64gb mac is ihe minimum I'd recommend if you're upgrading from what you have. I think the dense 27b to 35b models are very capable, and at 64gb, you could run some 70b at lower quants. Obviously higher is better, but at 128gb the price gets silly, unless you go with AMD, and even that is $4k+ where I live.

I'd take a look at openrouter ZDR before you commit. They allow you to enable a zero data retention policy on your API key, so that your requests only travel to provisers who obey that policy. You can also specify providers additionally. No idea if you verified if this passes your risk tolerance

[-]

vick2djax@reddit (OP)

The price does get a bit silly at 128 GB. $5400 for a Mac M5 Max with 128GB and 2TB HD. I think my M3 Max 36GB is worth about $2k.

Are there diminishing returns going from 64GB to 128GB for this or is it still significantly better?

[-]

rebelSun25@reddit

Like others said, if you find that your context or KV cache needs to be large, as per type of requests you do, then larger VRAM pool is necessary.

I can't comment on that as I just gave up after I realized my ideal setup needs to be $10k+ , so I pay for openrouter with ZDR policy enabled. I use local for work that isn't critical to my deliverables.

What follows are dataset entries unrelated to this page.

/-- Step 7 with memory kept: plans returned, journals replayed, reclaims resumed, slots settled. No event leaves. -/
def Dev.memReplay (d : Dev) : Dev :=
  let hosts := d.tensors
  let quiet : Tab Tensor := Tab.mapV d.tensors {} fun _ (t : Tensor) => { t with host := none }
  let d : Dev := { d with tensors := quiet }
  let d := d.each (d.plans.flatMap fun p => p.2.slots) Dev.slotClear
  let d : Dev := { d with plans := [] }
  let d := d.each (List.range 16) Dev.jReplay
  let d := d.each (d.rgns.map (·.1)) Dev.rgnResume
  let t : Tab Tensor := Tab.mapV d.tensors {} fun k (t : Tensor) => { t.settled with host := (hosts.get k {}).host }
  ({ d with tensors := t }).pressureAll

/-- Step 7. -/
def Dev.metaUp (d : Dev) : Dev :=
  let d := if d.memKept then d.memReplay else d.forget
  { d with step := Step.ports }

/-- Is the bring-up at a step after training, its state TRAINING and the device not frozen. -/
def Dev.upAt (d : Dev) (x : Step) : Bool := d.step == x && d.state == .training && d.freezes == .running

def execMetadataInit (s : State) : Host.Outcome State Fault Refusal := s.devEvent (fun d => d.upAt .metadata) Dev.metaUp

/-- Step 8: READY or READY_SAFE; every enabled port enters TRAIN. -/
def Dev.ready (d : Dev) : Dev :=
  let d := { d with step := Step.up, state := if d.strat.elim true (·.safe) then DevSt.readySafe else DevSt.ready }
  d.each ((List.range 16).filter fun p => (d.port p).st == .down && d.live (portDom p)) Dev.enterTrain

def execBringupReady (s : State) : Host.Outcome State Fault Refusal := s.devEvent (fun d => d.upAt .ports) Dev.ready

end Sys2Proof.Machine
end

I'm literally hoping for hardware prices to crash, while model quality improves within 128gb

[-]

matt-k-wong@reddit

you should be able to run the latest 30B class on your Mac just fine at least to test it out

[-]

vick2djax@reddit (OP)

What’s the jump like from 30B to 70B? I’m having a hard time figuring that out and I can’t test 70B either. I’m more or less on 9B qwen3.5 most of the time now.

[-]

matt-k-wong@reddit

the latest 30b models are roughly equivalent to the 70b models you're thinking about. You can't use parameter count as an indicator of quality anymore. However, what I did notice from the jump up to 120B is you can leave them running on their own and they will try over and over and figure things out for you.

[-]

Look_0ver_There@reddit

If you have a second PCIe slot, then possibly consider something like the Radeon R9700Pro which has 32GB of VRAM. These sell for $1300. Llama.cpp will automatically balance the load across the two GPUs, and you'll get twice the token generation rate of the Mac, and 3x the PP speeds. You'll be able to run all models up to 40B at Q8 quants and 100-300K context (depending on the model size).

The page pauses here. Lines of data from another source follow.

-- ==== Sys2Proof/Machine/NumFmt.lean ====
section
/-! DEFINITION. Number formats and arithmetic (R147 to R168, R428): exact values, rounding, decoding and conversion of elements,
engine products and accumulators, vector arithmetic and functions. -/
namespace Sys2Proof.Machine

/-! ### Flags (R168) -/

/-- The flags in the bit order of FLAGS: NV, DZ, OF, UF, NX. -/
abbrev Flags := BitVec 5
def fNV : Flags := 16
def fDZ : Flags := 8
def fOF : Flags := 4
def fUF : Flags := 2
def fNX : Flags := 1
def flagIf (b : Bool) (f : Flags) : Flags := if b then f else 0

/-! ### Exact values -/

/-- NaN (signalling or not), infinity with its sign, or (-1)^neg × m × 2^e. -/
inductive Val where
  | nan (sig : Bool)
  | inf (neg : Bool)
  | num (neg : Bool) (m : Nat) (e : Int)
  deriving DecidableEq, Repr

/-- Is a value zero, of either sign. -/
def Val.isZero : Val → Bool
  | .num _ m _ => m == 0
  | _ => false
def Val.isInt : Val → Bool
  | .num _ m e => decide (0 ≤ e) || m % 2 ^ (-e).toNat == 0
  | _ => false
def Val.isNan : Val → Bool
  | .nan _ => true
  | _ => false
def Val.neg? : Val → Bool
  | .nan _ => false
  | .inf s => s
  | .num s _ _ => s

/-- m × 2^e as a multiple of 2^q, for q at most e. -/
def scaleTo (m : Nat) (e q : Int) : Nat := m * 2 ^ (e - q).toNat

/-- An integer multiple of 2^q as a value; zero takes the sign z. -/
def intVal (i : Int) (q : Int) (z : Bool) : Val := .num (if i = 0 then z else i < 0) i.natAbs q

/-- The signed integer of a finite value at exponent q. -/
def signed (neg : Bool) (n : Nat) : Int := if neg then -(n : Int) else n

/-! ### Floating-point formats (R148, R150) -/

/-- A format: exponent and fraction bits, bias, the largest finite field, the fields of infinity and of the canonical NaN where
it has them. -/
structure FF where
  eb : Nat
  mb : Nat
  bias : Int
  top : Nat
  inf : Option Nat
  nan : Option Nat
  deriving DecidableEq, Repr

def FF.fp32 : FF := ⟨8, 23, 127, 0x7F7FFFFF, some 0x7F800000, some 0x7FC00000⟩
def FF.fp16 : FF := ⟨5, 10, 15, 0x7BFF, some 0x7C00, some 0x7E00⟩
def FF.bf16 : FF := ⟨8, 7, 127, 0x7F7F, some 0x7F80, some 0x7FC0⟩
def FF.e4m3 : FF := ⟨4, 3, 7, 0x7E, none, some 0x7F⟩
def FF.e5m2 : FF := ⟨5, 2, 15, 0x7B, some 0x7C, some 0x7E⟩
def FF.e3m2 : FF := ⟨3, 2, 3, 0x1F, none, none⟩
def FF.e2m3 : FF := ⟨2, 3, 1, 0x1F, none, none⟩
def FF.e2m1 : FF := ⟨2, 1, 1, 0x7, none, none⟩

/-- The sign bit's weight. -/
def FF.sign (f : FF) : Nat := 2 ^ (f.eb + f.mb)

/-- The exponent of one unit of a subnormal. -/
def FF.qmin (f : FF) : Int := 1 - f.bias - f.mb

/-- The value of an encoding. -/
def FF.decode (f : FF) (n : Nat) : Val :=
  let s := decide (f.sign ≤ n % (2 * f.sign))
  let a := n % f.sign
  if f.top < a then
    (if f.inf = some a then .inf s else .nan (f.inf.isSome && !bitOf a (f.mb - 1)))
  else
    let e := a / 2 ^ f.mb
    if e = 0 then .num s a f.qmin else .num s (2 ^ f.mb + a % 2 ^ f.mb) (f.qmin + (e - 1))

/-- Rounding m × 2^e to a multiple of 2^q: nearest even, or toward zero. -/
def roundAt (m : Nat) (e q : Int) (rtz : Bool) : Nat :=
  if q ≤ e then scaleTo m e q else
  let d := 2 ^ (q - e).toNat
  let n := m / d
  let r := m % d
  if rtz || 2 * r < d || (2 * r = d && n % 2 = 0) then n else n + 1

/-- Is m × 2^e a multiple of 2^q. -/
def exactAt (m : Nat) (e q : Int) : Bool := decide (q ≤ e) || m % 2 ^ (q - e).toNat == 0

/-- The exponent of the leading bit of m × 2^e, m not 0. -/
def lead (m : Nat) (e : Int) : Int := e + Nat.log2 m

/-- The rounding of a non-zero magnitude: its field (which may lie above top), inexact, tiny (R428). -/
def FF.round (f : FF) (m : Nat) (e : Int) (rtz : Bool) : Nat × Bool × Bool :=
  let l := lead m e
  let q := max (l - f.mb) f.qmin
  let n := roundAt m e q rtz
  let u := roundAt m e (l - f.mb) rtz
  -- with an unbounded exponent the rounded value lies below the minimum normal
  let tiny := decide (l < 1 - f.bias) && !(decide (l + 1 = 1 - f.bias) && u == 2 ^ (f.mb + 1))
  ((q - f.qmin).toNat * 2 ^ f.mb + n, !exactAt m e q, tiny)

/-- Convert a value into a floating-point format (R163, R164): the encoding and the flags. -/
def FF.encode (f : FF) (rtz sat : Bool) (v : Val) : Nat × Flags :=
  match v with
  | .nan s => match f.nan with
    | some n => (n, flagIf s fNV)
    | none => (0, fNV)
  | .inf s =>
    let sg := if s then f.sign else 0
    if sat || f.nan.isNone then (sg + f.top, fOF) else match f.inf, f.nan with
      | some i, _ => (sg + i, 0)
      | none, some n => (n, fNV)
      | none, none => (sg + f.top, fOF)
  | .num s m e =>
    let sg := if s then f.sign else 0
    if m = 0 then (sg, 0) else
    let (n, inex, tiny) := f.round m e rtz
    if f.top < n then
      (if rtz || sat || f.nan.isNone then sg + f.top else match f.inf, f.nan with
        | some i, _ => sg + i
        | none, some n => n
        | none, none => sg + f.top, fOF ||| fNX)
    else (sg + n, flagIf inex fNX ||| flagIf (inex && tiny) fUF)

You'll be able to run Qwen3-Coder-Next with a 4 bit quant like IQ4_NL, and the generation rate will be very fast.

The downside to the multiple GPU solution is that power draw will be pretty high, and you may need to upgrade your PSU.

I do have an M4 Max MacBook Pro (work computer) with 128GB of ram, and while it a very nice machine, if I run inference on it for any period of time greater than 30s them the laptop sounds like a jet engine under your fingertips, and the crazy thing is I don't see many people talking about that. Other than that drawback, it'll happy run models up to 200B, depending on the quantization, but it doesn't hold a candle to the inference speeds of GPUs.

If you need portability, go with the Mac, so long as you don't mind using MacOS. Otherwise for the same money you could grab 3 of those R9700Pros and have a killer local inferencing rig.